Exercise directions:
Every line of the material below in which "ilNextId" shows up is to be located and copied.

= Beginning of Section =

/-! ### Reception (R34 to R47) -/

/-- The way of a good frame: an own one is removed, others are decided by the node table. A PTP message at a PTP port is the PTP
instance's, and with TC_EN it is bridged as well (R72). A frame without tag or valid trailer, and a peer-delay message, does
not refresh the entry of its source (R40 speaks of any frame; the model's choice, log entry 123). -/
def State.ringPass (s : State) (p : Port) (b inner : Bytes) (q : Option (BitVec 16)) (cut ptp : Bool) : State :=
  if s.ringOwn b then s.stat p 56 1
  else
    let kept := ptp && s.ptpPort p
    let s := if kept then s.ptpKeep p inner else s
    let xs := s.ringDests p b
    let (dst, s) := match q with
      | some n => s.nodeDecide p (beAt b 6 6) n xs
      | none => (xs.filter (· == 2), s)
    let s := if dst.any (· != 2) then s.ringForward p b (!cut) false else s
    if dst.contains 2 && (!kept || s.time.cfg.tcEn) then s.ringDeliver p inner else s

/-- A good frame, or a cut-through frame found bad, on a ring port in AUTO, HSR or PRP mode. -/
def State.ringRx (s : State) (p : Port) (b : Bytes) (i : RxInfo) : State :=
  let good := rxGood b i
  let cut := s.cutsThrough p i
  let (q, inner) := s.ringSeq b
  if !good then
    let s := s.statBad p b i
    if b.length < 60 || !cut || s.ringOwn b then s
    else
      match q with
      | none => s
      | some n =>
        let fwd := (s.ringDests p b).filter (· != 2)
        if fwd.isEmpty then s
        else
          let (dst, s) := s.nodeDecide p (beAt b 6 6) n fwd
          if dst.isEmpty then s else s.ringForward p b false true
  else
    let s := (s.statGood p b false).ringNote p b
    match ptpOff b with
    | some o =>
      let ty := ptpType b o
      if ty = ptpPdelayReq ∨ ty = ptpPdelayResp ∨ ty = ptpPdelayRespFu then
        (if s.pdelayActive then s.pdelayRx p b o else s)
      else s.ringPass p b inner q cut true
    | none => s.ringPass p b inner q cut false

/-- RING_FRAME_RX (R38, R51): in PLAIN mode the port behaves as A and B do (R37). -/
def execRingFrameRx (port : Port) (frame : Bytes) (info : RxInfo) (s : State) : Out :=
  if !isRing port || !s.receives port then .next s
  else
    let s := s.statFec port info
    match info.verify with
    | some false => .next (if s.ports.ring.mode = 0 then s else s.emit (.mPacket port true))
    | some true =>
      let m := s.mac port
      .next (if m.preempt = 1 then s.setMac port { m with preempt := 2 } else s)
    | none =>
      if s.plain port then .next (s.plainFrame port frame info)
      else
        let s := s.statPmac port info
        if 2 ≤ info.pmac then .next s
        else if isPause frame ∧ rxGood frame info then .next ((s.statGood port frame false).stat port 5 1)
        else .next (s.ringRx port frame info)

/-! ### Transmission from the interlink (R35, R36, R48) -/

/-- The source address of an interlink frame is learned as a proxy entry, or refreshed; true when there is no room. -/
def State.proxyLearn (s : State) (a : Nat) : Bool × State :=
  let r := s.ports.ring
  if !r.redbox || a == r.nodeMac || bit a 40 then (false, s)
  else if r.proxies.has a then (false, { s with ports.ring.proxies := r.proxies.put a s.now })
  else if proxyMax ≤ r.proxies.length then (true, s)
  else (false, { s with ports.ring.proxies := r.proxies.put a s.now, ports.ring.supSeq := r.supSeq.drop1 a, ports.ring.supAt := r.supAt.drop1 a })

/-- The ring ports with link. -/
def State.ringLinks (s : State) : List Port := [Port.c, Port.d].filter (fun p => (s.mac p).linkUp)

/-- The frame at the interlink's head is dropped with a failure, and counts at both ring ports (R47). -/
def State.ilRefuse (s : State) (f : PortFrame) (fs : List PortFrame) (fail : Nat × Nat) : State :=
  ((({ s with ports.ring.il := fs } : State).ilDrop .c).ilDrop .d).originEnd .c { f with id := 0 } (some fail)

/-- The next identifier of a frame that two ports send. -/
def State.ilNextId (s : State) : State := { s with ports.ring.nextId := s.ports.ring.nextId + 1 }

/-- An interlink frame with its tag; it gets residence time in PRP mode only (R68). -/
def PortFrame.il (f : PortFrame) (b : Bytes) (id : Nat) (prp : Bool) : PortFrame :=
  { f with body := b, id := id, ringIn := if prp then f.ringIn else none }

/-- A copy of an interlink frame for ring port `p`, with its tag or trailer; a full proxy table and a shared sequence number
count. -/
def State.ilCopy (s : State) (f : PortFrame) (q : BitVec 16) (id : Nat) (full shared : Bool) (p : Port) : State :=
  let m := s.mac p
  let s := s.setMac p { m with host := m.host ++ [f.il (s.ringTag p f.body q) id (s.ports.ring.mode == 2)] }
  let s := if full then s.stat p 61 1 else s
  s.sharedCount p shared

/-- The frame at the interlink's head is sent on the ring ports `links` with one sequence number (R36). -/
def State.ilSend (s : State) (f : PortFrame) (links : List Port) : State :=
  let l := s.proxyLearn (beAt f.body 6 6)
  let q := l.2.ringNextSeq (beAt f.body 0 6)
  let id := if links.length = 2 then q.2.2.ports.ring.nextId else 0
  links.foldl (fun s p => s.ilCopy f q.1 id l.1 q.2.1 p) q.2.2.ilNextId

/-- INTERLINK_TX (R30, R32, R36, R47): the first frame from the interlink is tagged and given to both ring ports. A port
without link takes no copy; with no link on either the frame waits (log entry 17). -/
def execInterlinkTx (s : State) : Out :=
  match s.ports.ring.il with
  | [] => .next s
  | f :: fs =>
    if !s.inRun 1 then .next s
    else if !s.interlinkOpen then .next (s.ilRefuse f fs (10, 0))
    else if !s.ringTagged then .next (s.ilRefuse f fs (6, 0))
    else if 9216 < f.body.length + 10 then .next (s.ilRefuse f fs (1, 0))
    else if s.ringLinks.isEmpty then .next s
    else .next (State.ilSend { s with ports.ring.il := fs } f s.ringLinks)

/-- PROXY_ENTRY_EXPIRY (R36). -/
def execProxyEntryExpiry (addr : Nat) (s : State) : Out :=
  match s.ports.ring.proxies.find addr with
  | some t =>
    if s.inRun 1 && s.elapsed t (60 * secTicks) then
      .next { s with
        ports.ring.proxies := s.ports.ring.proxies.drop1 addr
        ports.ring.supSeq := s.ports.ring.supSeq.drop1 addr
        ports.ring.supAt := s.ports.ring.supAt.drop1 addr }
    else .next s
  | none => .next s

/-- PRP_SEQ_COUNTER_RELEASE (R36). -/
def execPrpSeqCounterRelease (addr : Nat) (s : State) : Out :=
  match s.ports.ring.prpSeq.find addr with
  | some (_, t) =>
    if s.inRun 1 && s.elapsed t (60 * secTicks) then .next { s with ports.ring.prpSeq := s.ports.ring.prpSeq.drop1 addr } else .next s
  | none => .next s

/-- A supervision frame without tag or trailer (R48); TLV types as IEC 62439-3 assigns them (PRESUMED, log entry 18). -/
def RingPlane.supFrame (r : RingPlane) (addr : Nat) (n : BitVec 16) : Bytes :=
  let tag := if r.supTci = 0 then [] else beBytes 2 0x8100 ++ beBytes 2 r.supTci
  let b := beBytes 6 (0x01154E000100 + r.addrLsb) ++ beBytes 6 addr ++ tag ++ beBytes 2 0x88FB ++ beBytes 2 1 ++ beBytes 2 n.toNat ++
    [if r.mode = 1 then 23 else 20, 6] ++ beBytes 6 addr ++ (if r.redbox then [30, 6] ++ beBytes 6 r.nodeMac else []) ++ [0, 0]
  b ++ zeros (60 - b.length)

/-- SUPERVISION_TX (R48, R49) for a supervised address: one frame, on each ring port with link; without one nothing is sent and no
number is used. -/
def execSupervisionTx (addr : Nat) (s : State) : Out :=
  let r := s.ports.ring
  let known := (addr == r.nodeMac && addr != 0) || (r.proxy addr && !s.hove)
  let due := match r.supAt.find addr with
    | some t => s.elapsed t (r.supMs * msTicks)
    | none => true
  if !(s.inRun 1 && s.ringTagged && r.supEn && known && due) then .next s
  else if s.ringLinks.isEmpty then .next { s with ports.ring.supAt := r.supAt.put addr s.now }
  else
    let n := r.supSeq.getD addr 0
    let b := r.supFrame addr n
    let s := { s with ports.ring.supSeq := r.supSeq.put addr (n + 1), ports.ring.supAt := r.supAt.put addr s.now }
    let q := s.ringNextSeq (beAt b 0 6)
    .next (q.2.2.ringLinks.foldl (fun s p => (s.sharedCount p q.2.1).sendExpress p { body := s.ringTag p b q.1, kind := .express }) q.2.2)

/-! ### Egress (R45, R51, R52) -/

/-- PREEMPT_VERIFY_TX (R51): a verify frame, or FAILED after three without a response. -/
def execPreemptVerifyTx (port : Port) (s : State) : Out :=
  let m := s.mac port
  if !(isRing port && s.inRun 1 && m.preempt == 1 && (m.verifyTries == 0 || s.elapsed m.verifyAt (m.verifyTime * msTicks))) then .next s
  else if 3 ≤ m.verifyTries then .next (s.setMac port { m with preempt := 3 })
  else
    .next (((s.setMac port { m with verifyTries := m.verifyTries + 1, verifyAt := s.now }).stat port 45 1).emit (.mPacket port false))

/-- A port may start a frame: it sends nothing, its link is up, and pause does not hold it. -/
def State.mayStart (s : State) (p : Port) : Bool :=
  s.receives p && (s.mac p).tx.isNone && !s.paused p && (s.mac p).rate != 0

/-- The frame that a ring egress port takes at a frame boundary (R45): express, the rest of a preempted frame, forwarded,
host. -/
def State.egressNext (s : State) (p : Port) : State :=
  let m := s.mac p
  match m.express, m.held, m.forwarded, m.host with
  | f :: fs, _, _, _ => (s.setMac p { m with express := fs }).portStart p f
  | [], some h, _, _ => (s.setMac p { m with held := none, tx := some h }).stat p 43 1
  | [], none, f :: fs, _ => (s.setMac p { m with forwarded := fs }).portStart p f
  | [], none, [], f :: fs => (s.setMac p { m with host := fs }).portStart p f
  | [], none, [], [] => s

/-- RING_EGRESS_SELECT (R45, R52): at a frame boundary the next frame; while a preemptible frame is in transmission and an
express frame waits, the interruption once both conditions hold. -/
def execRingEgressSelect (port : Port) (sent : Nat) (s : State) : Out :=
  if !isRing port then .next s
  else
    let m := s.mac port
    match m.tx with
    | none => .next (if s.mayStart port then s.egressNext port else s)
    | some t =>
      let total := t.sent + sent
      if m.preempt == 2 && t.f.kind != .express && !m.express.isEmpty && m.held.isNone &&
          decide (64 * (m.addFrag + 1) - 4 ≤ sent) && decide (total + 64 ≤ t.f.body.length + 4) then
        .next (State.egressNext ((s.setMac port { m with tx := none, held := some { t with sent := total } }).stat port 44 1) port)
      else .next s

= End of Section =

Exercise response:
def State.ilNextId (s : State) : State := { s with ports.ring.nextId := s.ports.ring.nextId + 1 }
  links.foldl (fun s p => s.ilCopy f q.1 id l.1 q.2.1 p) q.2.2.ilNextId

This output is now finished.